Podaris:Insight Corridor Frequency Difference Analysis
Corridor Frequency Difference analysis compares vehicle volumes on each network segment between two network scenarios, showing exactly where frequency has increased, decreased, or stayed the same.
What is Podaris:Insight?
Podaris:Insight is a toolkit for simplifying a number of types of accessibility analysis. It is designed to dramatically speed up the process of performing accessibility analysis on networks and datasets created or imported in Podaris. It provides a simple interface through which analysis projects can be created and shared, and the corresponding results exported. You can learn more about Podaris:Insight and the analysis types that it offers here.
What is Corridor Frequency Difference Analysis?
Corridor Frequency Difference analysis compares the service frequency of two network scenarios — a baseline and a comparison — segment by segment across your network. Rather than running two separate Corridor Frequency analyses and comparing results manually, this analysis calculates the frequency metrics for both networks and then computes the difference for every segment:
- Positive values — segments where the comparison network has higher frequency than the baseline (shown in green)
- Negative values — segments where the comparison network has lower frequency than the baseline (shown in red)
- Zero — segments where frequency is unchanged between the two networks (shown in yellow)
This makes it straightforward to answer questions such as "which corridors benefit from our proposed timetable changes?" or "how does the restructured network affect service levels across the existing route network?".

Setting up the analysis
1. Networks to compare
Select a baseline network — the existing or do-nothing scenario — and a comparison network — the proposed or do-something scenario. Both networks can come from any project in your workspace.

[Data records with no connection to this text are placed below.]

-- ==== Sys2Proof/Machine/Units.lean ====
section
/-! DEFINITION. The device as a whole (21_device R435 to R442): its phases, the management window's words as events, and the units that fail
(19_shroud R405 to R410). -/

namespace Sys2Proof.Machine

/-- The event of a unit's failure (19_shroud R415). -/
def unitEvent (kind cls idx sub addr : Nat) (held : Bool) : Event := portEvent kind cls idx sub addr held

/-- A unit leaves service (19_shroud R409): it is listed, counted and recorded with KIND 0x04; HELD where the record's index tags poison (R415): of the
frames behind a stack or a CXL port, or of the reads that a link held. -/
def retireUnit (s : State) (cls idx sub : Nat) : Nat × State :=
  let s1 := { s with
    quarUnits := if s.quarUnits.contains (cls, idx) then s.quarUnits else s.quarUnits ++ [(cls, idx)]
    mgmt := { s.mgmt with quar := min 255 (s.mgmt.quar + 1) } }
  recordEvent s1 (unitEvent 0x04 cls idx sub 0 (cls == 12 || cls == 14 || (cls == 13 && cxlPort (cxlIndex idx) == idx)))

/-- Whether a unit serves a port (08_stream R216; 16_mesh R373; 18_bucket R401): a copy engine, the topology engine that HOME names, the KBU of the
core's cluster or that of the table. -/
def servesPort (s : State) (cls idx core : Nat) (x : Port) : Bool :=
  decide (x.st = .opened ∨ x.st = .bound) &&
    (match cls with
    | 6 => decide (specKind x.spec ≤ 4) && healthyEngine s (engineOf core) == idx
    | 7 => specKind x.spec == 6 && (clusterOfCore core == idx ||
        leNat (vRead s (portAgent s core x) (kTable x.spec + 0xB) 1) == idx)
    | 8 => specKind x.spec == 5 && neighHome s core x == idx
    | _ => false)

/-- Whether a key lies in an HBM stack. -/
def inStack (stack key : Nat) : Bool := isHbm key && key / Config.stackBytes == stack

/-- The operations in flight through a unit, each with the context it belongs to and its tag (19_shroud R409): through an HBM controller the stores to its
stack, through a queue unit the tasks that it has taken. A walk is made whole within one move, so that none is in flight through a page walker. -/
def throughUnit (s : State) (cls idx : Nat) : List (Home × STag) :=
  let ports := s.cores.flatMap fun c => (c.2.ports.filter fun p => servesPort s cls idx c.1 p.2).map fun p =>
    (Home.slot p.2.owner, (s.slot p.2.owner).shtag)
  let copies := if cls = 6 then (s.copies.filter fun c => c.2.engine == idx).map fun c => (c.2.home, c.2.tag) else []
  let cmds := (s.cmds.filter fun c => c.2.kind != .pgmig && cmdClass c.2.kind == cls && c.2.engine == idx).map fun c => (c.2.home, c.2.tag)
  let links := if cls = 7 then (s.claims.filter fun l => clusterOf l.2.slot == idx || physLE s (l.2.key + 0xB) 1 == idx).map fun l =>
      (Home.slot l.2.slot, l.2.agent.tag)
    else []
  let stores := if cls = 12 then (s.stores.filter fun a => inStack idx a.key).map fun a => (a.home, a.tag) else []
  let tasks := if cls = 16 then (s.tasks.filter fun t => t.queue == idx).map fun t => (Home.gone, t.tag) else []
  copies ++ ports ++ cmds ++ links ++ stores ++ tasks

/-- Whether an operation of tag 0 belongs to no context that runs or rests (19_shroud R413): a queue unit's or an ended context's. -/
def forNoContext (h : Home) (tag : STag) : Bool :=
  tag == 0 && match h with | .slot _ | .image _ => false | .ended _ _ _ | .gone => true

/-- The operations of tag 0 for no context that pass through a unit which fails end where they stand (19_shroud R413), and their tasks with them. -/
def dropThrough (s : State) (cls idx : Nat) : State :=
  let copies := if cls = 6 then s.copies.filter fun c => c.2.engine == idx && forNoContext c.2.home c.2.tag else []
  let cmds := s.cmds.filter fun c => c.2.kind != .pgmig && cmdClass c.2.kind == cls && c.2.engine == idx && forNoContext c.2.home c.2.tag
  let s1 := cmds.foldl (fun st c => releaseClaim st c.2) s
  let s2 := { s1 with
    copies := copies.foldl (fun t c => tabDel t c.1) s1.copies, cmds := cmds.foldl (fun t c => tabDel t c.1) s1.cmds
    remaps := cmds.foldl (fun t c => tabDel t c.1) s1.remaps }
  let tasks := if cls = 16 then (s.tasks.filter fun t => t.queue == idx && t.tag == 0).map fun t => (t.queue, t.pos) else []
  (copies.filterMap (fun c => c.2.task) ++ cmds.filterMap (fun c => c.2.task) ++ tasks).foldl (fun st t => match findTask st t.1 t.2 with
    | some u => admitTop (cancelTask st u)
    | none => st) s2

/-- The tags and the tag-0 contexts with operations in flight through a unit that fails are ended (19_shroud R409, R413). -/
def endThrough (s : State) (cls idx : Nat) (ops : List (Home × STag)) : State :=
  dropThrough (loseAll s ops (unitEvent 0x03 cls idx 0 0 false)) cls idx

/-- The objects that a unit which leaves service held become BROKEN (19_shroud R409): the meshes whose HOME is a topology engine, the bucket tables
and projection slots of a KBU. -/
def breakHeld (s : State) (cls idx : Nat) : State :=
  if cls = 8 then
    s.meshes.foldl (fun st m => if mHome (physRead st m.1 64) = idx then breakObject st 8 m.1 else st) s
  else if cls = 7 then
    let s1 := s.tables.foldl (fun st t => if tHome (physRead st t.1 128) = idx then breakObject st 7 t.1 else st) s
    { s1 with
      tables := s1.tables.filter fun t => tHome (physRead s t.1 128) != idx
      proj := s1.proj.filter fun e => e.1 / 64 != idx }
  else s

/-- An HBM stack leaves service (19_shroud R409): every frame of it reads as poisoned, pages mapped to it become POISONED, and stores in flight to it are lost
with their tags. -/
def stackFailed (s : State) (stack : Nat) : State :=
  if (tabFind s.deadStacks stack).isSome then s
  else
    let ops := throughUnit s 12 stack
    let r := retireUnit (endThrough { s with stores := s.stores.filter fun a => !inStack stack a.key } 12 stack ops) 12 stack 0
    let tag : PTag := BitVec.ofNat 12 r.1
    poisonPages { r.2 with deadStacks := tabSet r.2.deadStacks stack tag }
      (fun a n => decide (a < (stack + 1) * Config.stackBytes) && decide (stack * Config.stackBytes < a + n)) tag

/-- The ports of a core that a copy engine serves move on with it; the copies of one that leaves service go to the next healthy engine of the cluster
(19_shroud R409). Those in flight end with their tags. -/
def unitFailed (s : State) (cls idx sub : Nat) : State :=
  if cls = 2 then (if sub < 8 then quarantineLane s idx sub else s)
  else if cls = 12 then stackFailed s idx
  else if s.quarUnits.contains (cls, idx) then s
  else
    let ops := throughUnit s cls idx
    let s1 := match cls with
      | 1 => if slotAlive s idx then failContext s idx 0x03 0 0 else s
      | _ => s
    let r := retireUnit (endThrough s1 cls idx ops) cls idx sub
    let tag : PTag := BitVec.ofNat 12 r.1
    let s2 := match cls with
      | 13 => if cxlPort (cxlIndex idx) = idx then { r.2 with deadPorts := tabSet r.2.deadPorts (cxlIndex idx) tag } else r.2
      | 14 => linkLost (r.2.setLink idx { r.2.link idx with st := .quarantined, record := tag }) idx tag
      | _ => r.2
    breakHeld s2 cls idx

/-- A granule of memory becomes poisoned under a new record (19_shroud R405, R410). -/
def granuleFailed (s : State) (cls idx key : Nat) : State :=
  let r := recordEvent s (unitEvent 0x01 cls idx 0 key true)
  { r.2 with poison := tabPut r.2.poison (key / 64) (lowerTag (some (BitVec.ofNat 12 r.1)) (tabFind r.2.poison (key / 64))) }

/-- A scalar register of a slot becomes poisoned (19_shroud R405). -/
def registerFailed (s : State) (q r : Nat) : State :=
  let e := recordEvent s { slotEvent 0x02 0 q (s.slot q).pc 0 0 with held := true }
  let x := e.2.slot q
  e.2.setSlot q (x.setReg r { x.sreg r with poison := lowerTag (some (BitVec.ofNat 12 e.1)) (x.poisonOf r) })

Note: Only active scheduled bus routes are included in the analysis. Both networks must already exist in Podaris before you run this analysis. If you have a proposed route change, create it as a separate network first, then select it as the comparison.
2. Baseline time period
Define the time window for the baseline network. Frequency is calculated based on the number of trips on each segment within this window.
- Day — the day of the week to analyse (e.g. Monday)
- Start time — the beginning of the analysis period (e.g. 07:00)
- End time — the end of the analysis period (e.g. 09:00)
3. Comparison time period
By default, the comparison network uses the same time period as the baseline. Leave Use same settings as above? set to Yes to compare like-for-like — for example, both networks during Monday morning peak.
Set it to No if you need to compare the baseline at one time period against the comparison at a different one — for example, to assess whether a proposed evening service matches the existing morning peak.
Interpreting results
The results map displays your network coloured according to the difference in frequency between the two scenarios. The default attribute is Avg VPH Diff (difference in average vehicles per hour, calculated as comparison minus baseline), using a red-yellow-green diverging colour scale.
Clicking a segment on the map shows the full set of statistics for that segment, including:
| Attribute | Description |
| Avg VPH Diff | Difference in average vehicles per hour (comparison minus baseline) |
| Busiest VPH Diff | Difference in peak vehicles per hour |
| Total Trips Diff | Difference in total number of trips |
| Routes Diff | Difference in number of unique routes |
| Baseline Avg VPH | Average vehicles per hour in the baseline network |
| Comparison Avg VPH | Average vehicles per hour in the comparison network |
| Baseline Total Trips | Total number of trips in the baseline network |
| Comparison Total Trips | Total number of trips in the comparison network |
| Baseline Routes | Number of unique routes in the baseline network |
| Comparison Routes | Number of unique routes in the comparison network |
You can change the displayed attribute at any time using the Attribute dropdown in the display settings panel. The colour classes can be adjusted by dragging the class boundaries on the slider or editing them in the class settings below the map.
Exporting results
Your analysis can be exported by clicking the project name and selecting Export Analyse. Corridor Frequency Difference exports as a GIS file (GeoJSON) containing one feature per network segment, with all difference and per-scenario frequency attributes attached as properties. This can be opened in GIS software such as QGIS to apply your own styling or perform further analysis.
Tip: If you only need to measure frequency for a single network without comparing two scenarios, use the Corridor Frequency analysis instead — it is simpler to set up and produces the same per-segment frequency outputs for a single network.